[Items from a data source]
________________

-- ==== Sys2Proof/Laws/Ops.lean ====
section
/-! SUPPORT. The shared operations: which fields each can change, how a command that passes its checks completes, and what
its completion leaves alone. -/

namespace Sys2Proof.Machine

/-- Two states that differ at most in the host part. -/
def OnlyHost (s s' : State) : Prop := s' = { s with host := s'.host }

theorem OnlyHost.refl (s : State) : OnlyHost s s := rfl

theorem OnlyHost.trans {a b c : State} (h : OnlyHost a b) (k : OnlyHost b c) : OnlyHost a c := by
  unfold OnlyHost at *
  rw [k, h]

theorem OnlyHost.set (s : State) (h : Hosts) : OnlyHost s { s with host := h } := rfl

theorem OnlyHost.each {α : Type} (f : α → State → State) (hf : ∀ a s, OnlyHost s (f a s)) (l : List α) (s : State) :
    OnlyHost s (Sys2Proof.each f l s) := by
  induction l generalizing s with
  | nil => rfl
  | cons a t ih => exact (hf a s).trans (ih _)

theorem emit_onlyHost (s : State) (o : Out) : OnlyHost s (s.emit o) := rfl
theorem setRing_onlyHost (s : State) (h r : Nat) (g : Ring) : OnlyHost s (s.setRing h r g) := rfl
theorem setHostPort_onlyHost (s : State) (h : Nat) (p : HostPort) : OnlyHost s (s.setHostPort h p) := rfl

theorem signal_onlyHost (s : State) (h r : Nat) : OnlyHost s (s.signal h r) := by
  unfold State.signal
  dsimp only
  split <;> rfl

theorem postEntry_onlyHost (s : State) (h r : Nat) (e : Entry) (now : Bool) : OnlyHost s (s.postEntry h r e now) := by
  unfold State.postEntry
  dsimp only
  split
  · exact OnlyHost.trans (by rfl) (signal_onlyHost _ h r)
  · rfl

theorem eventHost_onlyHost (s : State) (e : Event) (h : Nat) : OnlyHost s (s.eventHost e h) := by
  unfold State.eventHost
  dsimp only
  split
  · rfl
  · split
    · rfl
    · split
      · exact postEntry_onlyHost _ _ _ _ _
      · split <;> rfl

theorem event_onlyHost (s : State) (code detail result mask : Nat) (dest : Nat → Bool) : OnlyHost s (s.event code detail result mask dest) := by
  unfold State.event
  refine OnlyHost.each _ (fun h s => ?_) _ s
  split
  · exact eventHost_onlyHost _ _ _
  · rfl

theorem eventAll_onlyHost (s : State) (code detail result : Nat) : OnlyHost s (s.eventAll code detail result) := event_onlyHost _ _ _ _ _ _
theorem eventMask_onlyHost (s : State) (m code detail result : Nat) : OnlyHost s (s.eventMask m code detail result) := event_onlyHost _ _ _ _ _ _
theorem eventTo_onlyHost (s : State) (d code detail result : Nat) : OnlyHost s (s.eventTo d code detail result) :=
  eventMask_onlyHost _ _ _ _ _

theorem start_onlyHost (s : State) (c : Cmd) : OnlyHost s (s.start c) := rfl

theorem releaseFence_onlyHost (s : State) (h r : Nat) : OnlyHost s (s.releaseFence h r) := by
  unfold State.releaseFence
  dsimp only
  split
  · rfl
  · split <;> rfl

theorem route_onlyHost (s : State) (c : Cmd) (e : Entry) (long : Bytes) : OnlyHost s (s.route c e long) := by
  have h1 : OnlyHost s (if long = [] then s else s.emit (.long c.host (c.reply + 16) long)) := by split <;> rfl
  unfold State.route
  refine h1.trans ?_
  dsimp only
  generalize (if long = [] then s else s.emit (.long c.host (c.reply + 16) long)) = s
  split
  · exact postEntry_onlyHost _ _ _ _ _
  · split
    · split
      · exact OnlyHost.trans (by rfl) (signal_onlyHost _ _ _)
      · rfl
    · rfl

/-- Completing a command changes the host part alone. -/
theorem answer_onlyHost (s : State) (c : Cmd) (st : Status) (detail result : Nat) (long : Bytes) :
    OnlyHost s (s.answer c st detail result long) := by
  unfold State.answer
  split
  · rfl
  · split
    · rfl
    · dsimp only
      split
      · rfl
      · exact (OnlyHost.trans (by rfl) (route_onlyHost _ _ _ _)).trans (releaseFence_onlyHost _ _ _)

theorem keepWorking_onlyHost (s : State) (c : Cmd) : OnlyHost s (s.keepWorking c) := rfl

@[simp] theorem State.signal_rest (s : State) (h r : Nat) :
    (s.signal h r).now = s.now ∧ (s.signal h r).free = s.free ∧ (s.signal h r).pending = s.pending ∧
    (s.signal h r).dev = s.dev ∧ (s.signal h r).units = s.units ∧ (s.signal h r).dom = s.dom ∧
    (s.signal h r).lant = s.lant ∧ (s.signal h r).ports = s.ports ∧ (s.signal h r).eli = s.eli ∧
    (s.signal h r).pkts = s.pkts ∧ (s.signal h r).nextPkt = s.nextPkt ∧ (s.signal h r).parse = s.parse ∧
    (s.signal h r).tables = s.tables ∧ (s.signal h r).assoc = s.assoc ∧ (s.signal h r).eng = s.eng ∧
    (s.signal h r).scout = s.scout ∧ (s.signal h r).act = s.act ∧ (s.signal h r).buf = s.buf ∧
    (s.signal h r).tm = s.tm ∧ (s.signal h r).pol = s.pol ∧ (s.signal h r).fab = s.fab ∧
    (s.signal h r).cipher = s.cipher ∧ (s.signal h r).pon = s.pon ∧ (s.signal h r).dram = s.dram ∧
    (s.signal h r).fw = s.fw ∧ (s.signal h r).time = s.time :=
 by
  have hx : (s.signal h r) = { s with host := (s.signal h r).host } := signal_onlyHost s h r
  and_intros <;> rw [hx]

@[simp] theorem State.postEntry_rest (s : State) (h r : Nat) (e : Entry) (now : Bool) :
    (s.postEntry h r e now).now = s.now ∧ (s.postEntry h r e now).free = s.free ∧ (s.postEntry h r e now).pending = s.pending ∧
    (s.postEntry h r e now).dev = s.dev ∧ (s.postEntry h r e now).units = s.units ∧ (s.postEntry h r e now).dom = s.dom ∧
    (s.postEntry h r e now).lant = s.lant ∧ (s.postEntry h r e now).ports = s.ports ∧ (s.postEntry h r e now).eli = s.eli ∧
    (s.postEntry h r e now).pkts = s.pkts ∧ (s.postEntry h r e now).nextPkt = s.nextPkt ∧ (s.postEntry h r e now).parse = s.parse ∧
    (s.postEntry h r e now).tables = s.tables ∧ (s.postEntry h r e now).assoc = s.assoc ∧ (s.postEntry h r e now).eng = s.eng ∧
    (s.postEntry h r e now).scout = s.scout ∧ (s.postEntry h r e now).act = s.act ∧ (s.postEntry h r e now).buf = s.buf ∧
    (s.postEntry h r e now).tm = s.tm ∧ (s.postEntry h r e now).pol = s.pol ∧ (s.postEntry h r e now).fab = s.fab ∧
    (s.postEntry h r e now).cipher = s.cipher ∧ (s.postEntry h r e now).pon = s.pon ∧ (s.postEntry h r e now).dram = s.dram ∧
    (s.postEntry h r e now).fw = s.fw ∧ (s.postEntry h r e now).time = s.time :=
 by
  have hx : (s.postEntry h r e now) = { s with host := (s.postEntry h r e now).host } := postEntry_onlyHost s h r e now
  and_intros <;> rw [hx]

@[simp] theorem State.eventHost_rest (s : State) (e : Event) (h : Nat) :
    (s.eventHost e h).now = s.now ∧ (s.eventHost e h).free = s.free ∧ (s.eventHost e h).pending = s.pending ∧
    (s.eventHost e h).dev = s.dev ∧ (s.eventHost e h).units = s.units ∧ (s.eventHost e h).dom = s.dom ∧
    (s.eventHost e h).lant = s.lant ∧ (s.eventHost e h).ports = s.ports ∧ (s.eventHost e h).eli = s.eli ∧
    (s.eventHost e h).pkts = s.pkts ∧ (s.eventHost e h).nextPkt = s.nextPkt ∧ (s.eventHost e h).parse = s.parse ∧
    (s.eventHost e h).tables = s.tables ∧ (s.eventHost e h).assoc = s.assoc ∧ (s.eventHost e h).eng = s.eng ∧
    (s.eventHost e h).scout = s.scout ∧ (s.eventHost e h).act = s.act ∧ (s.eventHost e h).buf = s.buf ∧
    (s.eventHost e h).tm = s.tm ∧ (s.eventHost e h).pol = s.pol ∧ (s.eventHost e h).fab = s.fab ∧
    (s.eventHost e h).cipher = s.cipher ∧ (s.eventHost e h).pon = s.pon ∧ (s.eventHost e h).dram = s.dram ∧
    (s.eventHost e h).fw = s.fw ∧ (s.eventHost e h).time = s.time :=
 by
  have hx : (s.eventHost e h) = { s with host := (s.eventHost e h).host } := eventHost_onlyHost s e h
  and_intros <;> rw [hx]

@[simp] theorem State.event_rest (s : State) (code detail result mask : Nat) (dest : Nat → Bool) :
    (s.event code detail result mask dest).now = s.now ∧ (s.event code detail result mask dest).free = s.free ∧ (s.event code detail result mask dest).pending = s.pending ∧
    (s.event code detail result mask dest).dev = s.dev ∧ (s.event code detail result mask dest).units = s.units ∧ (s.event code detail result mask dest).dom = s.dom ∧
    (s.event code detail result mask dest).lant = s.lant ∧ (s.event code detail result mask dest).ports = s.ports ∧ (s.event code detail result mask dest).eli = s.eli ∧
    (s.event code detail result mask dest).pkts = s.pkts ∧ (s.event code detail result mask dest).nextPkt = s.nextPkt ∧ (s.event code detail result mask dest).parse = s.parse ∧
    (s.event code detail result mask dest).tables = s.tables ∧ (s.event code detail result mask dest).assoc = s.assoc ∧ (s.event code detail result mask dest).eng = s.eng ∧
    (s.event code detail result mask dest).scout = s.scout ∧ (s.event code detail result mask dest).act = s.act ∧ (s.event code detail result mask dest).buf = s.buf ∧
    (s.event code detail result mask dest).tm = s.tm ∧ (s.event code detail result mask dest).pol = s.pol ∧ (s.event code detail result mask dest).fab = s.fab ∧
    (s.event code detail result mask dest).cipher = s.cipher ∧ (s.event code detail result mask dest).pon = s.pon ∧ (s.event code detail result mask dest).dram = s.dram ∧
    (s.event code detail result mask dest).fw = s.fw ∧ (s.event code detail result mask dest).time = s.time :=
 by
  have hx : (s.event code detail result mask dest) = { s with host := (s.event code detail result mask dest).host } := event_onlyHost s code detail result mask dest
  and_intros <;> rw [hx]

@[simp] theorem State.eventMask_rest (s : State) (m code detail result : Nat) :
    (s.eventMask m code detail result).now = s.now ∧ (s.eventMask m code detail result).free = s.free ∧ (s.eventMask m code detail result).pending = s.pending ∧
    (s.eventMask m code detail result).dev = s.dev ∧ (s.eventMask m code detail result).units = s.units ∧ (s.eventMask m code detail result).dom = s.dom ∧
    (s.eventMask m code detail result).lant = s.lant ∧ (s.eventMask m code detail result).ports = s.ports ∧ (s.eventMask m code detail result).eli = s.eli ∧
    (s.eventMask m code detail result).pkts = s.pkts ∧ (s.eventMask m code detail result).nextPkt = s.nextPkt ∧ (s.eventMask m code detail result).parse = s.parse ∧
    (s.eventMask m code detail result).tables = s.tables ∧ (s.eventMask m code detail result).assoc = s.assoc ∧ (s.eventMask m code detail result).eng = s.eng ∧
    (s.eventMask m code detail result).scout = s.scout ∧ (s.eventMask m code detail result).act = s.act ∧ (s.eventMask m code detail result).buf = s.buf ∧
    (s.eventMask m code detail result).tm = s.tm ∧ (s.eventMask m code detail result).pol = s.pol ∧ (s.eventMask m code detail result).fab = s.fab ∧
    (s.eventMask m code detail result).cipher = s.cipher ∧ (s.eventMask m code detail result).pon = s.pon ∧ (s.eventMask m code detail result).dram = s.dram ∧
    (s.eventMask m code detail result).fw = s.fw ∧ (s.eventMask m code detail result).time = s.time :=
 by
  have hx : (s.eventMask m code detail result) = { s with host := (s.eventMask m code detail result).host } := eventMask_onlyHost s m code detail result
  and_intros <;> rw [hx]

@[simp] theorem State.eventTo_rest (s : State) (d code detail result : Nat) :
    (s.eventTo d code detail result).now = s.now ∧ (s.eventTo d code detail result).free = s.free ∧ (s.eventTo d code detail result).pending = s.pending ∧
    (s.eventTo d code detail result).dev = s.dev ∧ (s.eventTo d code detail result).units = s.units ∧ (s.eventTo d code detail result).dom = s.dom ∧
    (s.eventTo d code detail result).lant = s.lant ∧ (s.eventTo d code detail result).ports = s.ports ∧ (s.eventTo d code detail result).eli = s.eli ∧
    (s.eventTo d code detail result).pkts = s.pkts ∧ (s.eventTo d code detail result).nextPkt = s.nextPkt ∧ (s.eventTo d code detail result).parse = s.parse ∧
    (s.eventTo d code detail result).tables = s.tables ∧ (s.eventTo d code detail result).assoc = s.assoc ∧ (s.eventTo d code detail result).eng = s.eng ∧
    (s.eventTo d code detail result).scout = s.scout ∧ (s.eventTo d code detail result).act = s.act ∧ (s.eventTo d code detail result).buf = s.buf ∧
    (s.eventTo d code detail result).tm = s.tm ∧ (s.eventTo d code detail result).pol = s.pol ∧ (s.eventTo d code detail result).fab = s.fab ∧
    (s.eventTo d code detail result).cipher = s.cipher ∧ (s.eventTo d code detail result).pon = s.pon ∧ (s.eventTo d code detail result).dram = s.dram ∧
    (s.eventTo d code detail result).fw = s.fw ∧ (s.eventTo d code detail result).time = s.time :=
 by
  have hx : (s.eventTo d code detail result) = { s with host := (s.eventTo d code detail result).host } := eventTo_onlyHost s d code detail result
  and_intros <;> rw [hx]

@[simp] theorem State.eventAll_rest (s : State) (code detail result : Nat) :
    (s.eventAll code detail result).now = s.now ∧ (s.eventAll code detail result).free = s.free ∧ (s.eventAll code detail result).pending = s.pending ∧
    (s.eventAll code detail result).dev = s.dev ∧ (s.eventAll code detail result).units = s.units ∧ (s.eventAll code detail result).dom = s.dom ∧
    (s.eventAll code detail result).lant = s.lant ∧ (s.eventAll code detail result).ports = s.ports ∧ (s.eventAll code detail result).eli = s.eli ∧
    (s.eventAll code detail result).pkts = s.pkts ∧ (s.eventAll code detail result).nextPkt = s.nextPkt ∧ (s.eventAll code detail result).parse = s.parse ∧
    (s.eventAll code detail result).tables = s.tables ∧ (s.eventAll code detail result).assoc = s.assoc ∧ (s.eventAll code detail result).eng = s.eng ∧
    (s.eventAll code detail result).scout = s.scout ∧ (s.eventAll code detail result).act = s.act ∧ (s.eventAll code detail result).buf = s.buf ∧
    (s.eventAll code detail result).tm = s.tm ∧ (s.eventAll code detail result).pol = s.pol ∧ (s.eventAll code detail result).fab = s.fab ∧
    (s.eventAll code detail result).cipher = s.cipher ∧ (s.eventAll code detail result).pon = s.pon ∧ (s.eventAll code detail result).dram = s.dram ∧
    (s.eventAll code detail result).fw = s.fw ∧ (s.eventAll code detail result).time = s.time :=
 by
  have hx : (s.eventAll code detail result) = { s with host := (s.eventAll code detail result).host } := eventAll_onlyHost s code detail result
  and_intros <;> rw [hx]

________________

§ What to work on
Look above for the line holding "eventMask_onlyHost _ _ _ _ _" and the line holding "theorem route_onlyHost (s", then output exactly those two lines and every line between them, nothing more.

§ Response for this exercise
  eventMask_onlyHost _ _ _ _ _

theorem start_onlyHost (s : State) (c : Cmd) : OnlyHost s (s.start c) := rfl

theorem releaseFence_onlyHost (s : State) (h r : Nat) : OnlyHost s (s.releaseFence h r) := by
  unfold State.releaseFence
  dsimp only
  split
  · rfl
  · split <;> rfl

theorem route_onlyHost (s : State) (c : Cmd) (e : Entry) (long : Bytes) : OnlyHost s (s.route c e long) := by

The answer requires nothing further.